PROBLEM STATEMENT:
Look below for the line containing "decode true 0b0001_0010_0011_0100"; from there, print each line exactly up to and including the line containing "decode true 0b1000_0001_0010_0101", and stop.

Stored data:
-- ==== Sys2Proof/Tests/Slice0.lean ====
section
/-! SUPPORT. The model's own tests: ill-formed terms refused, words written out from 30_encoding.md R75, one step of each
instruction on the vectors of 95_test_vectors.md (named in each test's docstring), and a witness that meets the
hypotheses of each obligation. -/

namespace Sys2Proof.Tests

open Sys2Proof Sys2Proof.Machine

/-! ## WellFormed -/

/-- A 12-bit address is the bound of four instructions: 0x1000 is refused. -/
theorem test_wellFormed_refuses_wide_address :
    (Instr.jp 0x1000).wellFormed = false ∧ (Instr.call 0x1000).wellFormed = false ∧
    (Instr.ldI 0x1000).wellFormed = false ∧ (Instr.jpV0 0xFFFF).wellFormed = false := by decide

/-- A 4-bit row count is the bound of DXYN: 16 is refused. -/
theorem test_wellFormed_refuses_wide_row_count : (Instr.drw 0 0 16).wellFormed = false := by decide

theorem test_wellFormed_accepts_bounds :
    (Instr.jp 0xFFF).wellFormed = true ∧ (Instr.drw 15 15 15).wellFormed = true ∧ Instr.cls.wellFormed = true := by decide

/-! ## Words written out bit by bit from the formats of R73 and the patterns of R75 -/

theorem test_decode_fixed :
    decode true 0b0000000011100000 = .instr .cls ∧ decode true 0b0000000011101110 = .instr .ret := by decide

theorem test_decode_address :
    decode true 0b0001_0010_0011_0100 = .instr (.jp 0x234) ∧ decode true 0b0010_0010_0001_0000 = .instr (.call 0x210) ∧
    decode true 0b1010_0011_0000_0000 = .instr (.ldI 0x300) ∧ decode true 0b1011_1111_1111_1111 = .instr (.jpV0 0xFFF) := by
  decide

theorem test_decode_constant :
    decode true 0b0011_0011_0100_0010 = .instr (.seImm 3 0x42) ∧
    decode true 0b0100_0011_0100_0010 = .instr (.sneImm 3 0x42) ∧
    decode true 0b0110_1010_0111_1011 = .instr (.ldImm 0xA 0x7B) ∧
    decode true 0b0111_0000_1111_1111 = .instr (.addImm 0 0xFF) ∧
    decode true 0b1100_0011_0000_1111 = .instr (.rnd 3 0x0F) := by decide

theorem test_decode_two_registers :
    decode true 0b0101_0001_0010_0000 = .instr (.seReg 1 2) ∧ decode true 0b1001_0001_0010_0000 = .instr (.sneReg 1 2) ∧
    decode true 0b1101_0001_0010_1010 = .instr (.drw 1 2 10) := by decide

theorem test_decode_alu_low :
    decode true 0b1000_0001_0010_0000 = .instr (.ldReg 1 2) ∧ decode true 0b1000_0001_0010_0001 = .instr (.orReg 1 2) ∧
    decode true 0b1000_0001_0010_0010 = .instr (.andReg 1 2) ∧ decode true 0b1000_0001_0010_0011 = .instr (.xorReg 1 2) ∧
    decode true 0b1000_0001_0010_0100 = .instr (.addReg 1 2) := by decide

theorem test_decode_alu_high :
    decode true 0b1000_0001_0010_0101 = .instr (.sub 1 2) ∧ decode true 0b1000_0001_0010_0110 = .instr (.shr 1 2) ∧
    decode true 0b1000_0001_0010_0111 = .instr (.subn 1 2) ∧ decode true 0b1000_0001_0010_1110 = .instr (.shl 1 2) := by
  decide

theorem test_decode_keypad_and_timers :
    decode true 0b1110_0001_1001_1110 = .instr (.skp 1) ∧ decode true 0b1110_0001_1010_0001 = .instr (.sknp 1) ∧
    decode true 0b1111_0011_0000_0111 = .instr (.ldFromDt 3) ∧ decode true 0b1111_0100_0000_1010 = .instr (.ldKey 4) ∧
    decode true 0b1111_0010_0001_0101 = .instr (.ldToDt 2) ∧ decode true 0b1111_0010_0001_1000 = .instr (.ldToSt 2) := by
  decide

theorem test_decode_index_and_memory :
    decode true 0b1111_0101_0001_1110 = .instr (.addI 5) ∧ decode true 0b1111_0000_0010_1001 = .instr (.ldFont 0) ∧
    decode true 0b1111_0011_0011_0011 = .instr (.ldBcd 3) ∧ decode true 0b1111_1111_0101_0101 = .instr (.storeRegs 15) ∧
    decode true 0b1111_0100_0110_0101 = .instr (.loadRegs 4) := by decide

/-- Vectors E6 to E11. -/
theorem test_decode_unrecognized :
    decode true 0x0123 = .unrecognized .family0 ∧ decode true 0x01E0 = .unrecognized .family0 ∧
    decode true 0x5121 = .unrecognized .family5 ∧ decode true 0x8128 = .unrecognized .family8 ∧
    decode true 0x812F = .unrecognized .family8 ∧ decode true 0xE19F = .unrecognized .familyE ∧
    decode true 0xF130 = .unrecognized .familyF ∧ decode true 0x0000 = .unrecognized .family0 := by decide

/-- Vectors E7 and E8 with DISPATCH_STRICT = false. -/
theorem test_decode_not_strict : decode false 0x01E0 = .instr .cls ∧ decode false 0x5121 = .instr (.seReg 1 2) := by decide

/-- A table word is laid out big-endian: bits 15:8 come first in memory (20_memory.md R52). -/
theorem test_decodeTableWord :
    decodeTableWord 16 0x1234 = some (.jp 0x234) ∧ decodeTableWord 16 0x0123 = none ∧ highByte 0x1234 = 0x12 := by decide

/-! ## One step of each instruction -/

/-- What a step or an execute phase answers, if that is a next state. -/
def nextOf (o : Host.Outcome State Fault Refusal) : Option State :=
  match o with
  | .next t => some t
  | .fault _ => none
  | .refused _ => none

/-- The state after running the word `w` as the next step of `s`, if that is a next state. -/
def ran (s : State) (w : Nat) : Option State := nextOf (step (s.withFetchWord 16 w))

/-- A state in the middle of a batch, about to fetch at 0x300, with two registers set. -/
def two (x : Reg) (a : Byte) (y : Reg) (b : Byte) : State :=
  ({ State.reset with pc := 0x300, phase := .batch 3 }.setReg x a).setReg y b

/-- The keypad with the listed keys pressed. -/
def pressed (ks : List Reg) : Keypad := Vector.ofFn (fun k => decide (k ∈ ks))

/-- The same parameters with another call-stack size, overflow policy, font policy and key policy. -/
def otherConfig : Config :=
  { Config.default with
    iOverflow := .clamp12, fontWrite := .allow, quirkShiftVy := true, quirkLogicVfReset := true, keyIndex := .mask4 }

/-- `s` under the other parameters. -/
def other (s : State) : State := { s with cfg := otherConfig }

/-- Vector T6. -/
theorem test_ret : (ran { (two 0 0 1 0) with sp := 1, slots := (0x206 : Word) :: List.replicate 15 0 } 0x00EE).map
    (fun t => (t.pc, t.sp, t.slots[0]?)) = some (0x206, 0, some 0x206) := by decide

/-- Vector T7. -/
theorem test_ret_underflow : (ran (two 0 0 1 0) 0x00EE).map
    (fun t => (t.pc, t.rs, t.fault, t.faultPc, t.faultInfo)) = some (0x302, .faulted, .stackUnderflow, 0x300, 0) := by decide

/-- Vectors T1 and T2. -/
theorem test_jp : (ran (two 0 0 1 0) 0x1300).map (·.pc) = some 0x300 ∧ (ran (two 0 0 1 0) 0x1FFF).map (·.pc) = some 0xFFF := by
  decide

/-- Vector T3. -/
theorem test_call : (ran { (two 0 0 1 0) with pc := 0x204 } 0x2210).map
    (fun t => (t.pc, t.sp, t.slots[0]?)) = some (0x210, 1, some 0x206) := by decide

/-- Vector T4. -/
theorem test_call_overflow : (ran { (two 0 0 1 0) with sp := 16 } 0x2210).map
    (fun t => (t.pc, t.sp, t.fault, t.faultPc, t.faultInfo)) = some (0x302, 16, .stackOverflow, 0x300, 16) := by decide

/-- Vectors T8 and T10. -/
theorem test_seImm : (ran (two 3 0x42 1 0) 0x3342).map (·.pc) = some 0x304 ∧
    (ran (two 15 1 1 0) 0x3F01).map (·.pc) = some 0x304 ∧ (ran (two 3 0x41 1 0) 0x3342).map (·.pc) = some 0x302 := by decide

/-- Vector T9 and the example of R106. -/
theorem test_sneImm : (ran (two 3 0x42 1 0) 0x4342).map (·.pc) = some 0x302 ∧
    (ran (two 3 0x41 1 0) 0x4342).map (·.pc) = some 0x304 := by decide

/-- Vector T11 and the example of R107. -/
theorem test_seReg : (ran (two 1 7 2 8) 0x5110).map (·.pc) = some 0x304 ∧ (ran (two 1 7 2 8) 0x5120).map (·.pc) = some 0x302 := by
  decide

OUTPUT BELOW:
    decode true 0b0001_0010_0011_0100 = .instr (.jp 0x234) ∧ decode true 0b0010_0010_0001_0000 = .instr (.call 0x210) ∧
    decode true 0b1010_0011_0000_0000 = .instr (.ldI 0x300) ∧ decode true 0b1011_1111_1111_1111 = .instr (.jpV0 0xFFF) := by
  decide

theorem test_decode_constant :
    decode true 0b0011_0011_0100_0010 = .instr (.seImm 3 0x42) ∧
    decode true 0b0100_0011_0100_0010 = .instr (.sneImm 3 0x42) ∧
    decode true 0b0110_1010_0111_1011 = .instr (.ldImm 0xA 0x7B) ∧
    decode true 0b0111_0000_1111_1111 = .instr (.addImm 0 0xFF) ∧
    decode true 0b1100_0011_0000_1111 = .instr (.rnd 3 0x0F) := by decide

theorem test_decode_two_registers :
    decode true 0b0101_0001_0010_0000 = .instr (.seReg 1 2) ∧ decode true 0b1001_0001_0010_0000 = .instr (.sneReg 1 2) ∧
    decode true 0b1101_0001_0010_1010 = .instr (.drw 1 2 10) := by decide

theorem test_decode_alu_low :
    decode true 0b1000_0001_0010_0000 = .instr (.ldReg 1 2) ∧ decode true 0b1000_0001_0010_0001 = .instr (.orReg 1 2) ∧
    decode true 0b1000_0001_0010_0010 = .instr (.andReg 1 2) ∧ decode true 0b1000_0001_0010_0011 = .instr (.xorReg 1 2) ∧
    decode true 0b1000_0001_0010_0100 = .instr (.addReg 1 2) := by decide

theorem test_decode_alu_high :
    decode true 0b1000_0001_0010_0101 = .instr (.sub 1 2) ∧ decode true 0b1000_0001_0010_0110 = .instr (.shr 1 2) ∧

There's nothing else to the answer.